**MATERIAL SHOWN:**
________________
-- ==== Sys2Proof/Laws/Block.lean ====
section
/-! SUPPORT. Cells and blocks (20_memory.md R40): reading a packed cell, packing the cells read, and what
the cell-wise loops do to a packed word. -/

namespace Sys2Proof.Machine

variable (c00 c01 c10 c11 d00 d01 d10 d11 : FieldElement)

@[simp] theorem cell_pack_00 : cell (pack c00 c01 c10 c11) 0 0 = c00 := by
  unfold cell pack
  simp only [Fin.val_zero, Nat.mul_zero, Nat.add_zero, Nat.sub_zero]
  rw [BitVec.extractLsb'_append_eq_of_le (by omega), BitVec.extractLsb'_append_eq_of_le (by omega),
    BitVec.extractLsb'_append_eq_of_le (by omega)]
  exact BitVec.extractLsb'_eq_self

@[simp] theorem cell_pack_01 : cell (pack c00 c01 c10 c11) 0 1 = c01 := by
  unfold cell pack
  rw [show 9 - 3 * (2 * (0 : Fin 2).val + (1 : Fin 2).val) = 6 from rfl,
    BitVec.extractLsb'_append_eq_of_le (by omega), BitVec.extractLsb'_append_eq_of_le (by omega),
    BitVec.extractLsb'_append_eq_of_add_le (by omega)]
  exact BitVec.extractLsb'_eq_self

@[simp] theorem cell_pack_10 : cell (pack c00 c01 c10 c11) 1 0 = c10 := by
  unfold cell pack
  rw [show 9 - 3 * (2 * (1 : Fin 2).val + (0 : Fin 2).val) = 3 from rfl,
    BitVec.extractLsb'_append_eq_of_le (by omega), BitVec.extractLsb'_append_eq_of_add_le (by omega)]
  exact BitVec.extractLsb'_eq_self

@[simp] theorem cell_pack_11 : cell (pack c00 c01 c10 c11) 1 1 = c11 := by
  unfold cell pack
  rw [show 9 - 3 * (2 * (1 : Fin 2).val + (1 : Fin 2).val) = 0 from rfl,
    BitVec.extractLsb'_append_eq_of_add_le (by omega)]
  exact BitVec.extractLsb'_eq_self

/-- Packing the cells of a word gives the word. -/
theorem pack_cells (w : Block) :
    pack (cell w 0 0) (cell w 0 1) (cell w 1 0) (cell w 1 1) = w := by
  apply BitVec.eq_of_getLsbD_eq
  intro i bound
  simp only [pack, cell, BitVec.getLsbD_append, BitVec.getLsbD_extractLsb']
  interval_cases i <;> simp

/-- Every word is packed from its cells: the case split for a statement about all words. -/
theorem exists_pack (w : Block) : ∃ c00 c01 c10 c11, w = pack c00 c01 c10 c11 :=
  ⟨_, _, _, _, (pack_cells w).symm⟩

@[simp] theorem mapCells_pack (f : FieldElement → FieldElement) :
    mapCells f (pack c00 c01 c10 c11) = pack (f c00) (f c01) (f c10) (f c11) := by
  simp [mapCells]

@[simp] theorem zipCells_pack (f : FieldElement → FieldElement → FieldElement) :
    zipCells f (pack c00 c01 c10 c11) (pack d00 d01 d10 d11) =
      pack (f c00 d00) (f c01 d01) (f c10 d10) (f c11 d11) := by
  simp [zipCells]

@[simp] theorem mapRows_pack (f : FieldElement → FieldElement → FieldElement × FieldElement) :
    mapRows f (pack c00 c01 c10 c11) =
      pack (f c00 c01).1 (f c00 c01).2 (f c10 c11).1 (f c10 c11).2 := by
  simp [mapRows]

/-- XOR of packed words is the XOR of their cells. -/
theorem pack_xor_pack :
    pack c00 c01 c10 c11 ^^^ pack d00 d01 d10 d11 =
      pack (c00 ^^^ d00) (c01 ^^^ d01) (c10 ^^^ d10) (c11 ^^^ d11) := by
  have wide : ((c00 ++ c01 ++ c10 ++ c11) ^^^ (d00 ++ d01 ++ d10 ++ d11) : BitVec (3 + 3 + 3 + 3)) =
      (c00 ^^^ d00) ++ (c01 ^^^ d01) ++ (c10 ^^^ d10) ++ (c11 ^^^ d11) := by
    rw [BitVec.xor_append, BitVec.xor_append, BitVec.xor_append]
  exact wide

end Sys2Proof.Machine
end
________________
**EXERCISE:**
In the listing above, please copy exactly the lines from the first through the one that contains "Nat.mul_zero, Nat.add_zero, Nat.sub_zero]", and no others.

**WRITTEN SOLUTION:**
-- ==== Sys2Proof/Laws/Block.lean ====
section
/-! SUPPORT. Cells and blocks (20_memory.md R40): reading a packed cell, packing the cells read, and what
the cell-wise loops do to a packed word. -/

namespace Sys2Proof.Machine

variable (c00 c01 c10 c11 d00 d01 d10 d11 : FieldElement)

@[simp] theorem cell_pack_00 : cell (pack c00 c01 c10 c11) 0 0 = c00 := by
  unfold cell pack
  simp only [Fin.val_zero, Nat.mul_zero, Nat.add_zero, Nat.sub_zero]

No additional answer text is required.